## What you have to do
Count lines holding the string "assign" in the data that follows. Reply with one number only.

## Collected data entries
/-- Act on a decision (R205, R206, R208). A PARTIAL or NONE holder under roll forward is brought up once the slice's pages
have been rebuilt; its partial transaction is abandoned first. -/
def Alesh.decide_ (a : Alesh) (g : Nat) : Alesh :=
  match a.decision g, a.bandCol a.geo g, a.prog? g with
  | some fwd, some (b, j), some p =>
    let e := a.inProgress
    let hs := a.heldFor g
    let mine := (a.answersOf g).filter fun x => hs.any fun h => x.row == h.1 && x.holder == h.2
    let a1 : Alesh := { a with chrono := { a.chrono with flags := assign a.chrono.flags g (if fwd then 4 else 8) } }
    if !p.undecided then a
    else if fwd then
      -- a core that commits nothing more sends no COMMIT (R252, R365)
      if !a.sound then a1 else
      ((mine.foldl (fun (c : Alesh) (x : Answer) =>
        if x.status == sHeld || x.status == sFolded then c.adoptCommit g x.holder x.seq b j x.row e
        else c.adoptAbandon x.holder x.seq b j x.row e) a1).relForward g).settleForward g
    else
      let c := mine.foldl (fun (c : Alesh) (x : Answer) => c.adoptAbandon x.holder x.seq b j x.row e) a1
      (c.modProg g fun p => { p with undecided := false }).startRetain g e
  | _, _, _ => a

/-- A report arrives at the new owner (R203, R205), or an answer to its COMMIT or ABANDON (R207). -/
def Alesh.adoptIn (a : Alesh) (src : Nat) (x : TxArgs) : Alesh :=
  let st := x.mid / 16
  let e := a.epochOf x.epochLo
  match a.colSlice a.geo x.band x.col with
  | none => a.malformed
  | some g =>
    if a.ownerOf g != a.node || !((a.heldFor g).any fun h => h.1 == x.row && h.2 == src) then a.malformed
    else if st == sDiscarded then a
    else
      let closing := a.coding.own.any fun t => t.gsid == g && t.holder == src && t.row == x.row && t.epoch == e && !t.real
      let b := if st == sFolded then a.dropOwn fun t => t.gsid == g && t.holder == src && t.row == x.row && t.epoch == e && !t.real
        else a
      if st == sHeld && decide (e < a.inProgress) then b.adoptCommit g src x.seq x.band x.col x.row e
      else if e != a.inProgress && st != sNone then b
      else
        match b.prog? g with
        | none => b
        | some p =>
          if !p.undecided then
            -- decided already: a repeated report is answered again
            if st == sPartial || st == sNone then b.adoptAbandon src x.seq x.band x.col x.row b.inProgress
            else if closing then b else b.adoptCommit g src x.seq x.band x.col x.row e
          else
            let known := (b.decision g).isSome
            let ans : Answer := { gsid := g, holder := src, row := x.row, epoch := e, status := st, seq := x.seq }
            let same (y : Answer) : Bool := y.gsid == g && y.holder == src && y.row == x.row
            let was := (b.coding.answers.find? same).map (·.status)
            if known && was != some sFolded && st == sFolded then
              ({ b with coding := { b.coding with answers := b.coding.answers.filter (fun y => !same y) ++ [ans] } }).settleForward g
            else if known then
              if st == sHeld then b.adoptCommit g src x.seq x.band x.col x.row e
              else if st == sFolded then b else b.adoptAbandon src x.seq x.band x.col x.row b.inProgress
            else
              ({ b with coding := { b.coding with answers := b.coding.answers.filter (fun y => !same y) ++ [ans] } }).decide_ g

/-! ### HOLD_ACK at the owner (R192, R194, R206) -/

/-- The coordinator's own HOLD_LAT sample of a holder: from a transaction's last DELTA to its HELD (R334). -/
def Alesh.sampleHold (a : Alesh) (h lat : Nat) : Alesh :=
  match a.geo.members.zipIdx.find? fun p => p.1.2 == h with
  | some p =>
    if a.leases.any fun l => l.kind == 0 && l.holder == a.node then
      { a with health := { a.health with samples := a.health.samples ++ [(p.2, lat)] } }
    else a
  | none => a
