/-- A parity fragment lags behind the committed version of a live page that is repaired: the folds up to it have yet to come (R210,
R401). -/
def Alesh.behind (a : Alesh) (r : Rebuild) (x : Bool × Nat × Bytes) : Bool :=
  match r.why, a.liveSlot r.gsid with
  | 0, some s =>
    let v := ((List.range (a.slicePages r.gsid)).filter fun p => a.recordGood r.gsid s p).foldl (fun m p => max m (a.pageRec s p).step) 0
    x.1 && (decide (headCol x.2.2 r.col < v) || (headPend x.2.2 r.col != 0 && decide (headPend x.2.2 r.col ≤ v)))
  | _, _ => false
/-- The delta of a page that a roll-forward brings up may leave: the page can be read, and each holder that lacks it has room for its
transaction (R47, R189). -/
def Alesh.bringUpReady (a : Alesh) (r : Rebuild) : Bool :=
  let new (x : Answer) : Bool := !(a.coding.own.any fun t => t.gsid == r.gsid && t.epoch == a.inProgress && t.adopt && t.real
    && t.holder == x.holder && t.row == x.row)
  let l := (a.lacking r.gsid).filter new
  a.pageReady r.gsid r.page && l.all fun x => a.seqRoom x.holder (l.filter fun y => y.holder == x.holder).length

/-- With k agreeing fragments: decode and finish; with fewer: ask; with none left: fail; with lagging ones: wait. -/
def Alesh.advance (a : Alesh) (r0 : Rebuild) : Alesh :=
  match a.rebuild? r0 with
  | none => a
  | some r =>
    let k := a.geo.k
    let zeros : List (Bool × Nat × Bytes) := (a.zeroCols r).map fun j => (false, j, List.replicate pageBytes 0)
    if r.direct then a
    else if decide (k ≤ zeros.length + r.frags.length) then
      let own : List (Bool × Nat × Bytes) :=
        if r.why = 2 && !a.coding.lost.contains r.gsid then [(true, r.col, a.parityHead r.gsid r.band r.col r.page)] else []
      let late := r.frags.filter fun f => lags k r.frags f || a.behind r f
      if allAgree k (r.frags ++ own) && !r.frags.any (a.behind r) then
        let set := zeros ++ r.frags.map fun f => (f.1, f.2.1, f.2.2.drop headBytes)
        match decodeFragment k set (r.why == 2) r.col with
        | none => a.decodeFailed r
        | some b =>
          let c := (a.wrap O.DECODE_PAGES).dropRebuild r
          let step := ((r.frags.find? fun f => f.1).map fun f => headPage f.2.2 r.col).getD 0
          if r.why = 2 then c.writeParityBack r r.frags b
          else if r.why = 3 then
            if a.bringUpReady r then c.sendBringUp r b
            else (a.needPage uCoding r.gsid r.page).setRebuild r { r with retry := some (a.now + a.num O.DEGRADED_RETRY_NS) }
          else (c.writeRebuilt r step false b).bringUp r.gsid
      else
        a.setRebuild r { r with frags := r.frags.filter (fun f => !late.contains f), retry := some (a.now + a.num O.DEGRADED_RETRY_NS) }
    else
      let b := a.askMore r
      let left := (b.rebuild? r).map fun q => q.asked.length + q.frags.length + zeros.length
      if (left.map fun n => decide (n < k)).getD false && r.retry.isNone then b.decodeFailed r else b

/-- A fragment arrives. -/
def Alesh.fragDataIn (a : Alesh) (src : Nat) (x : FragArgs) (p : Bytes) : Alesh :=
  let hit (q : Nat × Bool × Nat × Nat × Nat × Nat) : Bool := q.1 == x.id && q.2.1 == x.parity && q.2.2.1 == x.index && q.2.2.2.1 == src
  match a.take.rebuilds.find? fun r => r.band == x.band && r.page == x.page && r.asked.any hit with
  | none => a
  | some r =>
    let r1 : Rebuild := { r with asked := r.asked.filter fun q => !hit q }
    let good := x.status == fOk && x.first == 0 && x.countM1 == 1023 && a.fragGood r x.parity x.index p
    if r.direct then
      if good then
        let h := headRec p
        let b := (a.dropRebuild r).writeRebuilt r (if h.valid then h.step else 0) h.valid (p.drop headBytes)
        b.bringUp r.gsid
      else
        let r2 : Rebuild := { r1 with direct := false }
        ((a.setRebuild r r2).askMore r2).advance r2
    else if good then (a.setRebuild r { r1 with frags := r1.frags ++ [(x.parity, x.index, p)] }).advance r1
    else (a.setRebuild r { r1 with skipped := r1.skipped ++ [(x.parity, x.index)] }).advance r1

def Alesh.fragDataRx (now : Nat) (m : Pkt) (a : Alesh) : Alesh :=
  let x := FragArgs.ofNat m.args
  let ok := decide (x.first + x.countM1 ≤ 1023) && decide (x.status ≤ 2)
    && (if x.status = fOk then m.payload.length == headBytes + 64 * (x.countM1 + 1) else m.payload.isEmpty)
  a.receive now tFragData m ok false fun b => if b.joinedOrJob then b.fragDataIn m.src x m.payload else b
def execFragDataRx (now : Nat) (m : Pkt) (s : State) : Host.Outcome State Fault Refusal := onCore (Alesh.fragDataRx now m) s

/-- A slice's pages may be rebuilt: its shard's block is merged, and an adopted slice has been decided and, under roll
forward, every HELD holder has folded (R205, R206). -/
def Alesh.rebuildable (a : Alesh) (g : Nat) : Bool :=
  match a.prog? g with
  | none => false
  | some p => !p.undecided || (a.decision g == some true && !(a.answersOf g).any fun x => x.status == sHeld)

/-- ABSENT pages in increasing slot and page order that no rebuild covers yet, those that a reader waits for ahead of the
others (R243). -/
def Alesh.nextAbsent (a : Alesh) : Option (Nat × Nat) :=
  let ps := a.take.absent.filter fun x => a.rebuildable (x / 256) && !(a.take.rebuilds.any fun r => r.why == 1 && r.gsid * 256 + r.page == x)
  let first := ps.filter fun x => a.take.wanted.any fun w => w.1 == x
  (minBy? (fun x => ((a.liveSlot (x / 256)).getD 0) * 256 + x % 256) (if first.isEmpty then ps else first)).map fun x => (x / 256, x % 256)

/-- A parity slot that is being filled is decoded once each of its columns has its base. -/
def Alesh.filling (a : Alesh) (r : Rebuild) : Bool :=
  let gr := a.slotGroup false r.gsid
  r.why == 2 && (a.coding.awaiting.contains r.gsid
    || ((a.buildingRow gr r.band r.col || a.coding.restoring) && !a.slotComplete false gr r.band r.gsid))
def Rebuild.waits (r : Rebuild) : Bool := r.asked.isEmpty && r.frags.isEmpty && r.retry.isNone && r.skipped.isEmpty

/-- Start a rebuild that waits, those that a reader needs first; else the background order's next page (R243). -/
def Alesh.rebuildRequest (now : Nat) (a0 : Alesh) : Alesh :=
  let a := a0.at now
  if !a.inJob then a
  else
    let idle := a.take.rebuilds.filter fun r => r.waits && !a.filling r
    match (idle.filter (·.urgent)).head?, idle.head? with
    | some r, _ => (a.askMore r).advance r
    | none, some r => (a.askMore r).advance r
    | none, none =>
      let flying := a.take.rebuilds.filter fun r => r.why == 1 && !r.urgent
      match a.nextAbsent with
      | none => a
      | some (g, p) =>
        let urgent := a.take.wanted.any fun w => w.1 == g * 256 + p
        if urgent || decide (flying.length < a.num O.REBUILD_DEPTH) then
          match a.bandCol a.geo g with
          | none => a
          | some (b, j) =>
            let und := ((a.prog? g).map (·.undecided)).getD false
            let direct := ((lookup? a.take.given g).map a.isMember).getD false && !und
            let r : Rebuild := { Rebuild.fresh g p b j 1 with direct := direct, urgent := urgent }
            ((a.addRebuild r).askMore r).advance r
        else a
def execRebuildRequest (now : Nat) (s : State) : Host.Outcome State Fault Refusal := onCore (Alesh.rebuildRequest now) s

/-- A request without an answer is sent again, and skipped after RETRY_LIMIT resends. -/
def Alesh.fragTimeout (now id : Nat) (a0 : Alesh) : Alesh :=
  let a := a0.at now
  let hit (q : Nat × Bool × Nat × Nat × Nat × Nat) : Bool := q.1 == id && a.due q.2.2.2.2.1
  match a.take.rebuilds.find? fun r => r.asked.any hit with
  | none => a
  | some r =>
    match r.asked.find? hit with
    | none => a
    | some q =>
      if q.2.2.2.2.2 < a.num O.RETRY_LIMIT then
        (a.setRebuild r { r with asked := modWhere hit (fun q => (q.1, q.2.1, q.2.2.1, q.2.2.2.1, a.ackDue, q.2.2.2.2.2 + 1)) r.asked }).send
          tFragReq q.2.2.2.1 (a.fragWord r id q.2.1 q.2.2.1) []
      else
        let r1 : Rebuild := { r with asked := r.asked.filter (fun x => !hit x)
                                     skipped := if r.direct then r.skipped else r.skipped ++ [(q.2.1, q.2.2.1)], direct := false }
        (a.setRebuild r r1).advance r1
def execFragReqTimeout (now id : Nat) (s : State) : Host.Outcome State Fault Refusal := onCore (Alesh.fragTimeout now id) s

/-- After DEGRADED_RETRY_NS the dropped parity fragments of a rebuild, named by its place in the list, are asked again. -/
def Alesh.degradedRetry (now id : Nat) (a0 : Alesh) : Alesh :=
  let a := a0.at now
  match a.take.rebuilds[id]? with
  | some r =>
    if (r.retry.map a.due).getD false then
      let r1 : Rebuild := { r with retry := none }
      (a.setRebuild r r1).advance r1
    else a
  | none => a
def execDegradedRetry (now id : Nat) (s : State) : Host.Outcome State Fault Refusal := onCore (Alesh.degradedRetry now id) s

/-- The RETAIN TAKE is repeated, with its generation, until the slice's owner combine is complete (R236). -/
def Alesh.retainTakeResend (now g : Nat) (a0 : Alesh) : Alesh :=
  let a := a0.at now
  match a.take.retainTakes.find? fun r => r.1 == g with
  | none => a
  | some (_, gen, e, due) =>
    let keep := a.take.retainTakes.filter fun (r : Nat × Nat × Nat × Nat) => r.1 != g
    if (a.grad? g e).isSome || !a.owns g || decide (e ≤ a.num O.STEP_EPOCH) then { a with take := { a.take with retainTakes := keep } }
    else if a.due due then
      ({ a with take := { a.take with retainTakes := keep ++ [(g, gen, e, a.ackDue)] } }).sendRetainTake g gen
    else a
def execRetainTakeResend (now gsid : Nat) (s : State) : Host.Outcome State Fault Refusal := onCore (Alesh.retainTakeResend now gsid) s

end Sys2Proof.Machine
end

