/-- A RELEASING entry ends here once nothing of it is left (R169). -/
def Alesh.settleReleasing (a : Alesh) : Alesh :=
  (a.extsIn 3).foldl (fun (b : Alesh) (p : Nat × ExtEntry) =>
    let x := p.2
    let slots := if x.node = b.node then b.extSlots x else []
    let open_ := (b.coding.hold.any fun t => b.entryTx x t && t.state.open_) || (b.coding.frozen.any fun f => slots.contains f.1)
      || (b.coding.own.any fun t => b.entryOwn x t) || (b.isDefault x && b.coding.awaiting.any fun s => (b.defaultSlots x).contains s)
    if open_ then b else b.dropEntry p.1 x) a

/-- An entry's build ends; an announced change of it is called off. -/
def Alesh.cancelEntry (a : Alesh) (i : Nat) (x : ExtEntry) : Alesh :=
  if a.extState i == 1 then a.dropEntry i x
  else
    let b := a.endReturn i x
    { b with coding := { b.coding with extPlan := b.coding.extPlan.filter fun (p : Nat × Nat × Nat) => p.1 != i } }
/-- Another group restripes (R169): its entries that are being built here end; with the switch those in force end too, and the deltas
up to it complete without a slot, as at a member (R247). -/
def Alesh.switchEntry (a : Alesh) (i : Nat) (x : ExtEntry) : Alesh :=
  let b := a.endReturn i x
  let later (t : HoldTx) : HoldTx := if b.entryTx x t then { t with old := true } else t
  Alesh.dropEntry { b with coding := { b.coding with hold := b.coding.hold.map later } } i x
def Alesh.foreignRestripe (a : Alesh) (group : Nat) (switch : Bool) : Alesh :=
  let one (b : Alesh) (p : ExtEntry × Nat) : Alesh := if switch then b.switchEntry p.2 p.1 else b.cancelEntry p.2 p.1
  (a.exts.zipIdx.filter fun p => p.1.group == group).foldl one a
/-- The restripings of other groups that the Meridian of `e` starts or ends. -/
def Alesh.foreignRelease (a : Alesh) (e : Nat) : Alesh :=
  let go := a.coding.restripes.filter fun (p : Nat × Bool × Nat) => decide (p.2.2 ≤ e)
  go.foldl (fun (b : Alesh) (p : Nat × Bool × Nat) => b.foreignRestripe p.1 p.2.1)
    { a with coding := { a.coding with restripes := a.coding.restripes.filter fun (p : Nat × Bool × Nat) => decide (e < p.2.2) } }

/-- The announced changes of the Meridian of `e` take effect, and announcements that it ends stop (R169, R188). -/
def Alesh.extRelease (a : Alesh) (e : Nat) : Alesh :=
  let go := a.coding.extPlan.filter fun (p : Nat × Nat × Nat) => decide (p.2.2 ≤ e)
  let b : Alesh := { a with
    coding := { a.coding with extPlan := a.coding.extPlan.filter fun (p : Nat × Nat × Nat) => decide (e < p.2.2) }
    take := { a.take with announces := a.take.announces.filter fun (x : Nat × Nat × List Nat × Nat) => decide (e < x.2.1) } }
  ((go.foldl (fun (c : Alesh) (p : Nat × Nat × Nat) => c.extApply p.1 p.2.1 p.2.2) b).settleReleasing).foreignRelease e

/-- The entry that an announcement names (R188). -/
def Alesh.findExt (a : Alesh) (x : GrantArgs) : Option (Nat × ExtEntry) :=
  (a.exts.zipIdx.find? fun p => p.1.group == x.group && p.1.rotation == x.rotation && p.1.row == x.row
    && p.1.package == x.package).map fun p => (p.2, p.1)

/-- An announcement for an external entry; one whose Meridian has released already takes effect at once. -/
def Alesh.extIn (a : Alesh) (src sub : Nat) (x : GrantArgs) : Alesh :=
  match a.findExt x with
  | none => a.malformed
  | some (i, y) =>
    let e := a.epochOf x.epochLo
    let b := { a with coding := { a.coding with extCoord := assign a.coding.extCoord y.group src } }
    let word := extDoneWord y
    if sub = gCancel then b.cancelEntry i y
    else
      let from_ := if sub = gBuild then 0 else if sub = gActivate then 1 else 2
      let c := if sub = gActivate || sub = gWithdraw then b.endReports fun g w => g == y.group && w == word else b
      let pre := c.extState i == from_ || (sub = gBuild && y.kind = 0 && c.extState i == 2 && !c.returning i y)
        || (sub = gActivate && c.coding.extPlan.any fun p => p.1 == i && p.2.1 == gBuild)
      let was := c.coding.extPlan.any fun p => p.1 == i && p.2.1 == sub && p.2.2 == e
      if !pre || was then c
      else
        let d : Alesh := { c with coding := { c.coding with extPlan := c.coding.extPlan ++ [(i, sub, e)] } }
        if e ≤ c.num O.STEP_EPOCH then c.extApply i sub e else d

def Alesh.extRx (now sub : Nat) (m : Pkt) (a : Alesh) : Alesh :=
  a.receive now tGrant m m.payload.isEmpty false fun b => if b.inJob then b.extIn m.src sub (GrantArgs.ofNat m.args) else b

## Your response
2